What the exercise asks:
Please write out, exactly as given, every line of the entries below up to and including the line with "def logCount : Nat".

Source material:
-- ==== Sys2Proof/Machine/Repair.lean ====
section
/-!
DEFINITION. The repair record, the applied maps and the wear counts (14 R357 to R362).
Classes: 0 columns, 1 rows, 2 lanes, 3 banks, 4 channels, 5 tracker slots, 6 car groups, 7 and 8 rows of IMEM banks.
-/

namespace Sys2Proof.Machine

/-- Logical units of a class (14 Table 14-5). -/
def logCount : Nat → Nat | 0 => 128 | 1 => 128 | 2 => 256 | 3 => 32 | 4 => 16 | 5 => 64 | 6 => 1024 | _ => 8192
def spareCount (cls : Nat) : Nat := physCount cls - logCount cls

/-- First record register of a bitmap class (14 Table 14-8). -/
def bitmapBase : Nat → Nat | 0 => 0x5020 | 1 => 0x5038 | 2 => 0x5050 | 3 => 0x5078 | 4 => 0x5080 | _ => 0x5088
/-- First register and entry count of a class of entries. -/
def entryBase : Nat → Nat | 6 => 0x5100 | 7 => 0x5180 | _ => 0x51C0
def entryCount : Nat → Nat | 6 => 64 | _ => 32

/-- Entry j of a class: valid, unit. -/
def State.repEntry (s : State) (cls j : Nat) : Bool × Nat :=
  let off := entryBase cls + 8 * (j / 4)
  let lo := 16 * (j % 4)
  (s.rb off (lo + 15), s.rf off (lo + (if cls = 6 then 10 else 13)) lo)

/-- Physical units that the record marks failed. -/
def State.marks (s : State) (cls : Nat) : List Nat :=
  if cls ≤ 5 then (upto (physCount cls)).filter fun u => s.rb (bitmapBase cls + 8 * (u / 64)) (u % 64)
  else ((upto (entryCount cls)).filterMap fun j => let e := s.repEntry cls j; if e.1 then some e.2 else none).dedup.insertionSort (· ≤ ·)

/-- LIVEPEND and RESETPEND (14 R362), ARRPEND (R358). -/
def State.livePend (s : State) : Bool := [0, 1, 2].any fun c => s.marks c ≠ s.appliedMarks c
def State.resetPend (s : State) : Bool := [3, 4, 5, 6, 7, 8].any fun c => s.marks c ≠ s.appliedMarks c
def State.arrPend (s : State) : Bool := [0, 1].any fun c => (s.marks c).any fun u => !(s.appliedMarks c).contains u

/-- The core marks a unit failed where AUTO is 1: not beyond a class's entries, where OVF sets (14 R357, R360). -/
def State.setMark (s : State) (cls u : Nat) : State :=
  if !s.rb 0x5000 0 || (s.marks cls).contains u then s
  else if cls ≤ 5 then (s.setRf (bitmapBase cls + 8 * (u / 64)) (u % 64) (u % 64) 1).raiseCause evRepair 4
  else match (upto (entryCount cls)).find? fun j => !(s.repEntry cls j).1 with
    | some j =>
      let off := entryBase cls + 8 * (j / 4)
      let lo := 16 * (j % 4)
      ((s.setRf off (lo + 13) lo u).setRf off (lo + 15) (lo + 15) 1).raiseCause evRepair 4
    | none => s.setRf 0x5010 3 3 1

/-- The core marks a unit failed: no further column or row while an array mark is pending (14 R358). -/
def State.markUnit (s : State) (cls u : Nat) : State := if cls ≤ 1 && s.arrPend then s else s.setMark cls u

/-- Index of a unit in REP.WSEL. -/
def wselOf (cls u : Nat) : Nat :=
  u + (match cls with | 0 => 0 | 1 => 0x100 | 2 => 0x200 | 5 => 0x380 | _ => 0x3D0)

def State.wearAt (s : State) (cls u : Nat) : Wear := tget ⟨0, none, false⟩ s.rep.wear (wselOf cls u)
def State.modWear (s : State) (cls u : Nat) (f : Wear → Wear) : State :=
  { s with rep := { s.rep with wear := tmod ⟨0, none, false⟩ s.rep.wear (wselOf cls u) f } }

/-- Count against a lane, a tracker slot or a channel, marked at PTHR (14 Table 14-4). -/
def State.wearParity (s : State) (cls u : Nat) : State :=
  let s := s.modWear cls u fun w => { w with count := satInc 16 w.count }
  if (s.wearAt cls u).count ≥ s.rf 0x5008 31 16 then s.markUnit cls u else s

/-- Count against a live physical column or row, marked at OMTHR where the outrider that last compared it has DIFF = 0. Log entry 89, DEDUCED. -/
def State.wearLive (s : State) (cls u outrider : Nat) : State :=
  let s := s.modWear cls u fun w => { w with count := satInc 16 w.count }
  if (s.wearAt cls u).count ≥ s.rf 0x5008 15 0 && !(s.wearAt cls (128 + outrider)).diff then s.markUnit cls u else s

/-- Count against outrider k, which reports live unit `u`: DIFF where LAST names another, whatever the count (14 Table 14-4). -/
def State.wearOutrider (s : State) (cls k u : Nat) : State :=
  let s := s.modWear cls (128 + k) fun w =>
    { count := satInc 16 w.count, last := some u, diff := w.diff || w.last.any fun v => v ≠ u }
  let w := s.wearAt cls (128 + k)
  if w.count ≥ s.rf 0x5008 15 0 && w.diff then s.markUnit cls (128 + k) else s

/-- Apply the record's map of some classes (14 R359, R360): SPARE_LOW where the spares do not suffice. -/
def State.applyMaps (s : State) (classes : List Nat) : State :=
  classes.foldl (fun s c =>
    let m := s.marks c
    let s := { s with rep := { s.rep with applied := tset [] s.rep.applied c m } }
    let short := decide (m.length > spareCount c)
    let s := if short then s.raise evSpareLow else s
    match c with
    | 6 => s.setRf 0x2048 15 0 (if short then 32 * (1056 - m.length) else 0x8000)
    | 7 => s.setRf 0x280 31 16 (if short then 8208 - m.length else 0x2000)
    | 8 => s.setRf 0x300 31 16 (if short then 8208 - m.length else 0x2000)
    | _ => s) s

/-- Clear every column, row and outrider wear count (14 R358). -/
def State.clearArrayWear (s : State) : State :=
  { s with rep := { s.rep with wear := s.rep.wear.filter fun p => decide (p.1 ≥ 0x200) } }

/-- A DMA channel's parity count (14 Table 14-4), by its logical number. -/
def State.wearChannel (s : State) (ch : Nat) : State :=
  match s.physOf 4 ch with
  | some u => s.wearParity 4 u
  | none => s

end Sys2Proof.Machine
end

Response to this exercise:
-- ==== Sys2Proof/Machine/Repair.lean ====
section
/-!
DEFINITION. The repair record, the applied maps and the wear counts (14 R357 to R362).
Classes: 0 columns, 1 rows, 2 lanes, 3 banks, 4 channels, 5 tracker slots, 6 car groups, 7 and 8 rows of IMEM banks.
-/

namespace Sys2Proof.Machine

/-- Logical units of a class (14 Table 14-5). -/
def logCount : Nat → Nat | 0 => 128 | 1 => 128 | 2 => 256 | 3 => 32 | 4 => 16 | 5 => 64 | 6 => 1024 | _ => 8192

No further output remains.